When Jerry Seinfeld says that he refuses to play college campuses any more, because they are “too PC”, it was conflated with the moral panic about the coddling of the American mind. But it is not that students are taking offence at his jokes, but because his jokes are, like the Carry On films, based on a worldview that is not shared by a younger generation. I gave up university gigs after standing on a stage in front of an audience of students and thinking “I have absolutely nothing to say to you” – and that is because my shtick is dependent on a mindset that Millennials do not share.  This does not bother me (although it bothered my agent).

What did bother me was the time I did a show called Stand-Up Philosophy. This is a gig where comedians attempt philosophy, and philosophers attempt comedy, with varying degrees of success; this particular show was on the subject of Sexual Ethics.
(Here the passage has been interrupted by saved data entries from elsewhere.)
-- ==== Sys2Proof/Machine/Step.lean ====
section
/-! DEFINITION. The step of the machine: one clock edge (00_scope.md R2, 10_state.md R21). -/

namespace Sys2Proof.Machine

/-- One step is one clock edge. -/
def step (s : State) : Host.Outcome State Fault Refusal := clockEdge s

/-- `s` with the instruction whose bits are `w` where `step` fetches next. An instruction is one byte (R50, R57). -/
def State.withFetchWord (s : State) (nbits w : Nat) : State := s.placeByte (BitVec.ofNat 8 (w % 2 ^ nbits))

end Sys2Proof.Machine
end

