-- ==== Sys2Proof/Laws/PerInstr.lean ====
section
/-! SUPPORT. The statements made per instruction, one lemma per constructor of Instr. -/

namespace Sys2Proof.Laws

/-- The line that writes the instruction is well formed and assembles to its byte (R59). -/
def Assembly.Statement (i : Instr) : Prop := i.wf = true ∧ assemble i.line = some (encode i)

theorem Assembly.of_line {i : Instr} (hm : i.mnemonic.instr i.im = i) : Assembly.Statement i := by
  have hwf : i.line.wf = true := by
    simp only [Instr.line, Line.wf, decide_eq_true_eq]
    have := i.im.isLt
    omega
  exact ⟨hwf, by simp only [assemble, hwf, if_true]; simp [Instr.line, hm]⟩

theorem Assembly.addA (im : Nibble) : Assembly.Statement (.addA im) := Assembly.of_line rfl
theorem Assembly.addB (im : Nibble) : Assembly.Statement (.addB im) := Assembly.of_line rfl
theorem Assembly.movA (im : Nibble) : Assembly.Statement (.movA im) := Assembly.of_line rfl
theorem Assembly.movB (im : Nibble) : Assembly.Statement (.movB im) := Assembly.of_line rfl
theorem Assembly.movAB (im : Nibble) : Assembly.Statement (.movAB im) := Assembly.of_line rfl
theorem Assembly.movBA (im : Nibble) : Assembly.Statement (.movBA im) := Assembly.of_line rfl
theorem Assembly.jmp (im : Nibble) : Assembly.Statement (.jmp im) := Assembly.of_line rfl
theorem Assembly.jnc (im : Nibble) : Assembly.Statement (.jnc im) := Assembly.of_line rfl
theorem Assembly.inA (im : Nibble) : Assembly.Statement (.inA im) := Assembly.of_line rfl
theorem Assembly.inB (im : Nibble) : Assembly.Statement (.inB im) := Assembly.of_line rfl
theorem Assembly.out (im : Nibble) : Assembly.Statement (.out im) := Assembly.of_line rfl
theorem Assembly.outB (im : Nibble) : Assembly.Statement (.outB im) := Assembly.of_line rfl

/-- The encoding's fields are the instruction's code and immediate, and the code is one of the twelve (R50, R53). -/
def Fields.Statement (i : Instr) : Prop :=
  opcodeField (encode i) = i.opcode ∧ imField (encode i) = i.im ∧ i.opcode ∉ [8#4, 10#4, 12#4, 13#4]

theorem Fields.of_encode (i : Instr) : Fields.Statement i :=
  ⟨opcodeField_append _ _, imField_append _ _, i.opcode_legal⟩

theorem Fields.addA (im : Nibble) : Fields.Statement (.addA im) := Fields.of_encode _
theorem Fields.addB (im : Nibble) : Fields.Statement (.addB im) := Fields.of_encode _
theorem Fields.movA (im : Nibble) : Fields.Statement (.movA im) := Fields.of_encode _
theorem Fields.movB (im : Nibble) : Fields.Statement (.movB im) := Fields.of_encode _
theorem Fields.movAB (im : Nibble) : Fields.Statement (.movAB im) := Fields.of_encode _
theorem Fields.movBA (im : Nibble) : Fields.Statement (.movBA im) := Fields.of_encode _
theorem Fields.jmp (im : Nibble) : Fields.Statement (.jmp im) := Fields.of_encode _
theorem Fields.jnc (im : Nibble) : Fields.Statement (.jnc im) := Fields.of_encode _
theorem Fields.inA (im : Nibble) : Fields.Statement (.inA im) := Fields.of_encode _
theorem Fields.inB (im : Nibble) : Fields.Statement (.inB im) := Fields.of_encode _
theorem Fields.out (im : Nibble) : Fields.Statement (.out im) := Fields.of_encode _
theorem Fields.outB (im : Nibble) : Fields.Statement (.outB im) := Fields.of_encode _

end Sys2Proof.Laws
end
I made a point to the effect that, if opinion X was correct (which it isn’t), then rape would be permissible under condition Y – and spent the rest of the evening being shouted at by students who thought that I was advocating rape, and shouldn’t even have been allowed to mention the word, and so on – without ever considering the possibility that opinion X could be wrong.

There are situations where PC culture is dangerous, stifling wrongthink. But asking comics to make jokes that the audience is going to find funny is not one of them.


Andrew Watts was a comedian for 12 years, during which time he performed in the UK, Ireland, Europe and New Zealand.